In the study, researchers analyzed data from nearly 1,000 diseases and two specific genes to compare the health profiles of COVID-19 patients with those who test negative, looking for similarities in the patients. COVID-19.

The study drew on data from UK Biobank, a long-term study of over 500,000 participants studying the respective contributions of genetic predisposition and environmental exposure to disease development.

From March, UK Biobank began reporting the COVID-19 status of its participants. The team in the Department of Genetics at Franklin College of Arts and Sciences, led by Assistant Professor Kaixiong Ye and his postdoctoral fellow Jingqi Zhou, quickly connected COVID-19 status to electronic health data.

“We took a no-guesswork approach and the most statistically significant are cognitive impairment and type 2 diabetes,” said Ye, lead author of the study. “At the moment, we don’t know the mechanisms behind these associations, we only know that they are more common in COVID-19 patients.”

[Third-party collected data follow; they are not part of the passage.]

/-- A pair mismatch (R351, R352): both members are killed; the swatch set runs on both cores; units that fail are quarantined, and a core
that was marked suspect before too; where no unit fails, both cores are marked suspect and the pair is kept off both quads. -/
def pairMismatch (l : Loc) (t : TaskRun) (core : Nat) (s : State) : State :=
  let other := match partnerLoc s t with | some (.bank m _) => m | _ => core
  let cores := [core, other].eraseDups
  let bad := failingUnits s cores
  let us := ((cores.filter fun n => (coreOf s n).2.suspect).map (coreUnit · 0)).foldr insertUnit bad
  let mid (x : State) : State :=
    let x := cores.foldl (fun x n => swatch n x) x
    us.foldl (fun x u => quarantineQuiet u x) (if bad.isEmpty then cores.foldl markSuspect x else x)
  let away := if bad.isEmpty then [quadOf core, quadOf other] else us.flatMap fun x => (coresOfUnit x).map quadOf
  let x := us.foldl (fun x u => event 1 1 u 0x0F t.info.id x) (killWith l away (killRec t cPAIR (us.headD 0)) mid s)
  placementEvents (inService s us) (if bad.isEmpty then suspectEvent core other x else x)

/-- The silent-error path of a SELFCHECK (R352): the instance is killed, the versions of the ring are marked, the array's unit is
quarantined, the task is placed again or fails, and the event reports the unit. -/
def selfcheckFail (l : Loc) (t : TaskRun) (core : Nat) (s : State) : State :=
  let u := coreUnit core 2
  reportUnits [u] 0x10 t.info.id s
    (killWith l [quadOf core] (killRec t cSELFCHECK u) (fun s => quarantineQuiet u (markRing (quadOf core) s)) s)

/-- The runs of a re-enqueued instance's divergence (R74, second case). -/
def divRuns (s : State) (t : TaskRun) : List DivRun :=
  ((s.lin.diverged.find? fun d => d.handle == t.handle && d.idx == t.idx).map (·.runs)).getD []

/-- A divergence of a re-enqueued instance (R74, second case). Gives the state after the kill, or nothing where the
task is judged non-deterministic and must fail with SEAL. -/
def divergeRequeued (l : Loc) (t : TaskRun) (core : Nat) (ds : List (W64 × W64)) (s : State) : Option State :=
  let old := divRuns s t
  let same := match old with | [r] => r.digests == ds | _ => false
  if old.length ≤ 1 ∧ !same then
    let runs := old ++ [divRun t core ds]
    let cores := if old.isEmpty then [] else coresOfRuns runs
    let s := { s with lin := { s.lin with diverged :=
      ⟨t.handle, t.idx, runs⟩ :: s.lin.diverged.filter fun d => !(d.handle == t.handle && d.idx == t.idx) } }
    some (reportTest cores t.info.id s (killWith l (runs.flatMap runQuads) (killRec t cSEAL 0) (testCores cores) s))
  else none

end Sys2Proof.Machine
end

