-- ==== Sys2Proof/Machine/CtlAlu.lean ====
section
/-! DEFINITION. Scalar arithmetic of the control engine (R194 to R197) and NOP (R225). -/

namespace Sys2Proof.Machine

/-- A form D = f(a, b) (R194). -/
def alu2 (f : W64 → W64 → W64) (d : Fin 32) (a b : Src) (s : State) : Host.Outcome State Fault Refusal :=
  ctl (srcRegs [a, b]) (fun s => (readSrc2 a b s).bind fun x s => .done (wr s d (f x.1 x.2))) s

/-- A form D = f(a) (R194, R196). -/
def alu1 (f : W64 → W64) (d : Fin 32) (a : Src) (s : State) : Host.Outcome State Fault Refusal :=
  ctl (srcRegs [a]) (fun s => (readSrc a s).bind fun x s => .done (wr s d (f x))) s

/-- A form that writes a constant (R197). -/
def setReg (d : Fin 32) (v : W64) (s : State) : Host.Outcome State Fault Refusal :=
  ctl [] (fun s => .done (wr s d v)) s

/-- Shift amount b[5:0] (R194). -/
def shamt (b : W64) : Nat := b.toNat % 64

/-- 1 or 0. -/
def ofBool64 (b : Bool) : W64 := if b then 1 else 0

/-- High half of the signed product. -/
def mulhS (a b : W64) : W64 := BitVec.ofInt 64 (a.toInt * b.toInt / 2 ^ 64)

/-- High half of the unsigned product. -/
def mulhU (a b : W64) : W64 := BitVec.ofNat 64 (a.toNat * b.toNat / 2 ^ 64)

/-- DIV (R195). -/
def divS (a b : W64) : W64 := if b = 0 then BitVec.allOnes 64 else BitVec.ofInt 64 (a.toInt.tdiv b.toInt)

/-- REM (R195). -/
def remS (a b : W64) : W64 := if b = 0 then BitVec.allOnes 64 else BitVec.ofInt 64 (a.toInt.tmod b.toInt)

/-- DIVU (R195). -/
def divU (a b : W64) : W64 := if b = 0 then BitVec.allOnes 64 else BitVec.ofNat 64 (a.toNat / b.toNat)

/-- REMU (R195). -/
def remU (a b : W64) : W64 := if b = 0 then BitVec.allOnes 64 else BitVec.ofNat 64 (a.toNat % b.toNat)

/-- Leading zero bits. -/
def clz64 (a : W64) : W64 := if a = 0 then 64 else BitVec.ofNat 64 (63 - Nat.log2 a.toNat)

/-- One bits. -/
def popc64 (a : W64) : W64 := BitVec.ofNat 64 ((List.range 64).filter (a.getLsbD ·)).length

/-- NOP (R225). -/
def execNop (s : State) : Host.Outcome State Fault Refusal := ctl [] .done s
/-- ADD (R194). -/
def execAdd (d : Fin 32) (a b : Src) (s : State) : Host.Outcome State Fault Refusal := alu2 (· + ·) d a b s
/-- SUB (R194). -/
def execSub (d : Fin 32) (a b : Src) (s : State) : Host.Outcome State Fault Refusal := alu2 (· - ·) d a b s
/-- AND (R194). -/
def execAnd (d : Fin 32) (a b : Src) (s : State) : Host.Outcome State Fault Refusal := alu2 (· &&& ·) d a b s
/-- OR (R194). -/
def execOr (d : Fin 32) (a b : Src) (s : State) : Host.Outcome State Fault Refusal := alu2 (· ||| ·) d a b s
/-- XOR (R194). -/
def execXor (d : Fin 32) (a b : Src) (s : State) : Host.Outcome State Fault Refusal := alu2 (· ^^^ ·) d a b s
/-- SHL (R194). -/
def execShl (d : Fin 32) (a b : Src) (s : State) : Host.Outcome State Fault Refusal :=
  alu2 (fun x y => x <<< shamt y) d a b s
/-- SHR (R194). -/
def execShr (d : Fin 32) (a b : Src) (s : State) : Host.Outcome State Fault Refusal :=
  alu2 (fun x y => x >>> shamt y) d a b s
/-- SAR (R194). -/
def execSar (d : Fin 32) (a b : Src) (s : State) : Host.Outcome State Fault Refusal :=
  alu2 (fun x y => x.sshiftRight (shamt y)) d a b s
/-- MUL (R194). -/
def execMul (d : Fin 32) (a b : Src) (s : State) : Host.Outcome State Fault Refusal := alu2 (· * ·) d a b s
/-- MULH (R194). -/
def execMulh (d : Fin 32) (a b : Src) (s : State) : Host.Outcome State Fault Refusal := alu2 mulhS d a b s
/-- MULHU (R194). -/
def execMulhu (d : Fin 32) (a b : Src) (s : State) : Host.Outcome State Fault Refusal := alu2 mulhU d a b s
/-- DIV (R194, R195). -/
def execDiv (d : Fin 32) (a b : Src) (s : State) : Host.Outcome State Fault Refusal := alu2 divS d a b s
/-- DIVU (R194, R195). -/
def execDivu (d : Fin 32) (a b : Src) (s : State) : Host.Outcome State Fault Refusal := alu2 divU d a b s
/-- REM (R194, R195). -/
def execRem (d : Fin 32) (a b : Src) (s : State) : Host.Outcome State Fault Refusal := alu2 remS d a b s
/-- REMU (R194, R195). -/
def execRemu (d : Fin 32) (a b : Src) (s : State) : Host.Outcome State Fault Refusal := alu2 remU d a b s
/-- MIN (R194). -/
def execMin (d : Fin 32) (a b : Src) (s : State) : Host.Outcome State Fault Refusal :=
  alu2 (fun x y => if y.slt x then y else x) d a b s
/-- MAX (R194). -/
def execMax (d : Fin 32) (a b : Src) (s : State) : Host.Outcome State Fault Refusal :=
  alu2 (fun x y => if x.slt y then y else x) d a b s
/-- MINU (R194). -/
def execMinu (d : Fin 32) (a b : Src) (s : State) : Host.Outcome State Fault Refusal :=
  alu2 (fun x y => if y.ult x then y else x) d a b s
/-- MAXU (R194). -/
def execMaxu (d : Fin 32) (a b : Src) (s : State) : Host.Outcome State Fault Refusal :=
  alu2 (fun x y => if x.ult y then y else x) d a b s
/-- SLT (R194). -/
def execSlt (d : Fin 32) (a b : Src) (s : State) : Host.Outcome State Fault Refusal :=
  alu2 (fun x y => ofBool64 (x.slt y)) d a b s
/-- SLTU (R194). -/
def execSltu (d : Fin 32) (a b : Src) (s : State) : Host.Outcome State Fault Refusal :=
  alu2 (fun x y => ofBool64 (x.ult y)) d a b s
/-- SEQ (R194). -/
def execSeq (d : Fin 32) (a b : Src) (s : State) : Host.Outcome State Fault Refusal :=
  alu2 (fun x y => ofBool64 (x == y)) d a b s
/-- CLZ (R194). -/
def execClz (d : Fin 32) (a : Src) (s : State) : Host.Outcome State Fault Refusal := alu1 clz64 d a s
/-- POPC (R194). -/
def execPopc (d : Fin 32) (a : Src) (s : State) : Host.Outcome State Fault Refusal := alu1 popc64 d a s
/-- ADDI (R196). -/
def execAddi (d : Fin 32) (a : Src) (i : BitVec 8) (s : State) : Host.Outcome State Fault Refusal :=
  alu1 (· + i.signExtend 64) d a s
/-- ANDI (R196). -/
def execAndi (d : Fin 32) (a : Src) (i : BitVec 8) (s : State) : Host.Outcome State Fault Refusal :=
  alu1 (· &&& i.signExtend 64) d a s
/-- ORI (R196). -/
def execOri (d : Fin 32) (a : Src) (i : BitVec 8) (s : State) : Host.Outcome State Fault Refusal :=
  alu1 (· ||| i.signExtend 64) d a s
/-- XORI (R196). -/
def execXori (d : Fin 32) (a : Src) (i : BitVec 8) (s : State) : Host.Outcome State Fault Refusal :=
  alu1 (· ^^^ i.signExtend 64) d a s
/-- SHLI (R196). -/
def execShli (d : Fin 32) (a : Src) (i : BitVec 6) (s : State) : Host.Outcome State Fault Refusal :=
  alu1 (· <<< i.toNat) d a s
/-- SHRI (R196). -/
def execShri (d : Fin 32) (a : Src) (i : BitVec 6) (s : State) : Host.Outcome State Fault Refusal :=
  alu1 (· >>> i.toNat) d a s
/-- SARI (R196). -/
def execSari (d : Fin 32) (a : Src) (i : BitVec 6) (s : State) : Host.Outcome State Fault Refusal :=
  alu1 (fun x => x.sshiftRight i.toNat) d a s
/-- LI (R197). -/
def execLi (d : Fin 32) (i : BitVec 15) (s : State) : Host.Outcome State Fault Refusal := setReg d (i.signExtend 64) s
/-- LIX (R197). -/
def execLix (d : Fin 32) (x : BitVec 32) (s : State) : Host.Outcome State Fault Refusal := setReg d (x.signExtend 64) s
/-- LIX64 (R197). -/
def execLix64 (d : Fin 32) (lo hi : BitVec 32) (s : State) : Host.Outcome State Fault Refusal := setReg d (hi ++ lo) s

end Sys2Proof.Machine
end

Analyzing the genetic factors that make some individuals more at risk for severe COVID-19, the team focused on two genes: ACE2 and TPMPRSS2, known to be essential for the virus to enter human cells. specific genetic variation is more common in the COVID-19 patient, ”he said. The research team also found that variations in genes linked to SARS-CoV-2 infection may be associated with severe COVID-19 that requires hospitalization.

(Only the title and image of this report may have been reworked by Business Standard staff; the rest of the content is automatically generated from a syndicated feed.)